Let $(X_n)_{n\in \mathbb{N}}$ be a homogeneous Markov Chain where $X_n : \Omega \to E$ for all $n\in\mathbb{N}$, $(\Omega, \mathcal{F}, \mathbb{P})$ is a probability space and $(E,\mathcal{A})$ is a measure space.
If $K: E \times \mathcal{A} \to [0,1]$ is the Markov Kernel of $(X_n)_{n\in\mathbb{N}}$, then we define the first iteration of $K$ as $K^{(1)} = K$ and the $t+1$-th iteration as $K^{(t+1)}(x,A) = \int_E K^{(t)}(y, A)K(x,dy)$ for all $t \geq 1$.

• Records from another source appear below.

-- ==== Sys2Proof/Syntax.lean ====
section
/-! DEFINITION. The 32 instructions of spec/30_encoding.md R74, one constructor per row of
spec/opcode_table.json. "The instruction's name in this spec is its pattern" (R78), so constructor `op8XY4` is
row 8XY4. Every operand field has exactly its width (R72), so every term is a legal instruction (R77). -/

namespace Sys2Proof

inductive Instr where
  /-- 00E0 (CLS): clear the display, R153. -/
  | op00E0
  /-- 00EE (RET): return from a subroutine, R102. -/
  | op00EE
  /-- 1NNN (JP nnn): jump, R103. -/
  | op1NNN (nnn : Addr12)
  /-- 2NNN (CALL nnn): call, R104. -/
  | op2NNN (nnn : Addr12)
  /-- 3XNN (SE Vx, nn): skip if VX = NN, R105. -/
  | op3XNN (x : RegIx) (nn : Byte)
  /-- 4XNN (SNE Vx, nn): skip if VX != NN, R106. -/
  | op4XNN (x : RegIx) (nn : Byte)
  /-- 5XY0 (SE Vx, Vy): skip if VX = VY, R107. -/
  | op5XY0 (x y : RegIx)
  /-- 6XNN (LD Vx, nn): VX = NN, R122. -/
  | op6XNN (x : RegIx) (nn : Byte)
  /-- 7XNN (ADD Vx, nn): VX = VX + NN, no flag, R123. -/
  | op7XNN (x : RegIx) (nn : Byte)
  /-- 8XY0 (LD Vx, Vy): VX = VY, R124. -/
  | op8XY0 (x y : RegIx)
  /-- 8XY1 (OR Vx, Vy), R125. -/
  | op8XY1 (x y : RegIx)
  /-- 8XY2 (AND Vx, Vy), R126. -/
  | op8XY2 (x y : RegIx)
  /-- 8XY3 (XOR Vx, Vy), R127. -/
  | op8XY3 (x y : RegIx)
  /-- 8XY4 (ADD Vx, Vy): VX = VX + VY, VF = carry, R128. -/
  | op8XY4 (x y : RegIx)
  /-- 8XY5 (SUB Vx, Vy): VX = VX - VY, VF = borrow, R129. -/
  | op8XY5 (x y : RegIx)
  /-- 8XY6 (SHR Vx, Vy): VF = VX bit 0, VX = VY >> 1, R130. -/
  | op8XY6 (x y : RegIx)
  /-- 8XY7 (SUBN Vx, Vy): VX = VY - VX, VF = borrow, R131. -/
  | op8XY7 (x y : RegIx)
  /-- 8XYE (SHL Vx, Vy): VF = VX bit 7, VX = VY << 1, R132. -/
  | op8XYE (x y : RegIx)
  /-- 9XY0 (SNE Vx, Vy): skip if VX != VY, R108. -/
  | op9XY0 (x y : RegIx)
  /-- ANNN (LD I, nnn): I = NNN, R133. -/
  | opANNN (nnn : Addr12)
  /-- DXYN (DRW Vx, Vy, n): draw a sprite, VF = collision, R154. -/
  | opDXYN (x y : RegIx) (n : Height)
  /-- EX9E (SKP Vx): skip if key VX is down, R172. -/
  | opEX9E (x : RegIx)
  /-- EXA1 (SKNP Vx): skip if key VX is not down, R173. -/
  | opEXA1 (x : RegIx)
  /-- FX07 (LD Vx, DT): VX = delay timer, R176. -/
  | opFX07 (x : RegIx)
  /-- FX0A (LD Vx, K): wait for a key, R174. -/
  | opFX0A (x : RegIx)
  /-- FX15 (LD DT, Vx): delay timer = VX, R177. -/
  | opFX15 (x : RegIx)
  /-- FX18 (LD ST, Vx): sound timer = VX, R178. -/
  | opFX18 (x : RegIx)
  /-- FX1E (ADD I, Vx): I = I + VX, R134. -/
  | opFX1E (x : RegIx)
  /-- FX29 (LD F, Vx): I = font address of VX, R135. -/
  | opFX29 (x : RegIx)
  /-- FX33 (LD B, Vx): BCD of VX to memory, R191. -/
  | opFX33 (x : RegIx)
  /-- FX55 (LD [I], Vx): store V0..VX, R192. -/
  | opFX55 (x : RegIx)
  /-- FX65 (LD Vx, [I]): load V0..VX, R193. -/
  | opFX65 (x : RegIx)
  deriving DecidableEq, Repr

end Sys2Proof
end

I want to understand why $\mathbb{P}\left( X_{s+t} \in A | X_s = x \right) = K^{(t)}(x,A)$. It is intuitive, but I want to know the strict justification.
In fact, I can see that it all turns out to be the same problem as: if $p$ is a probability in $E$ and $X_0 \sim p$, then $\mathbb{P}(X_1 \in A) = \int_{E} K(y,A) p(dy)$, but I could not show that.
Obs: $p(dy)$ and $K(x,dy)$ means that we are integrating regarding to the measures $p$ and $K(x,\cdot)$, respectively.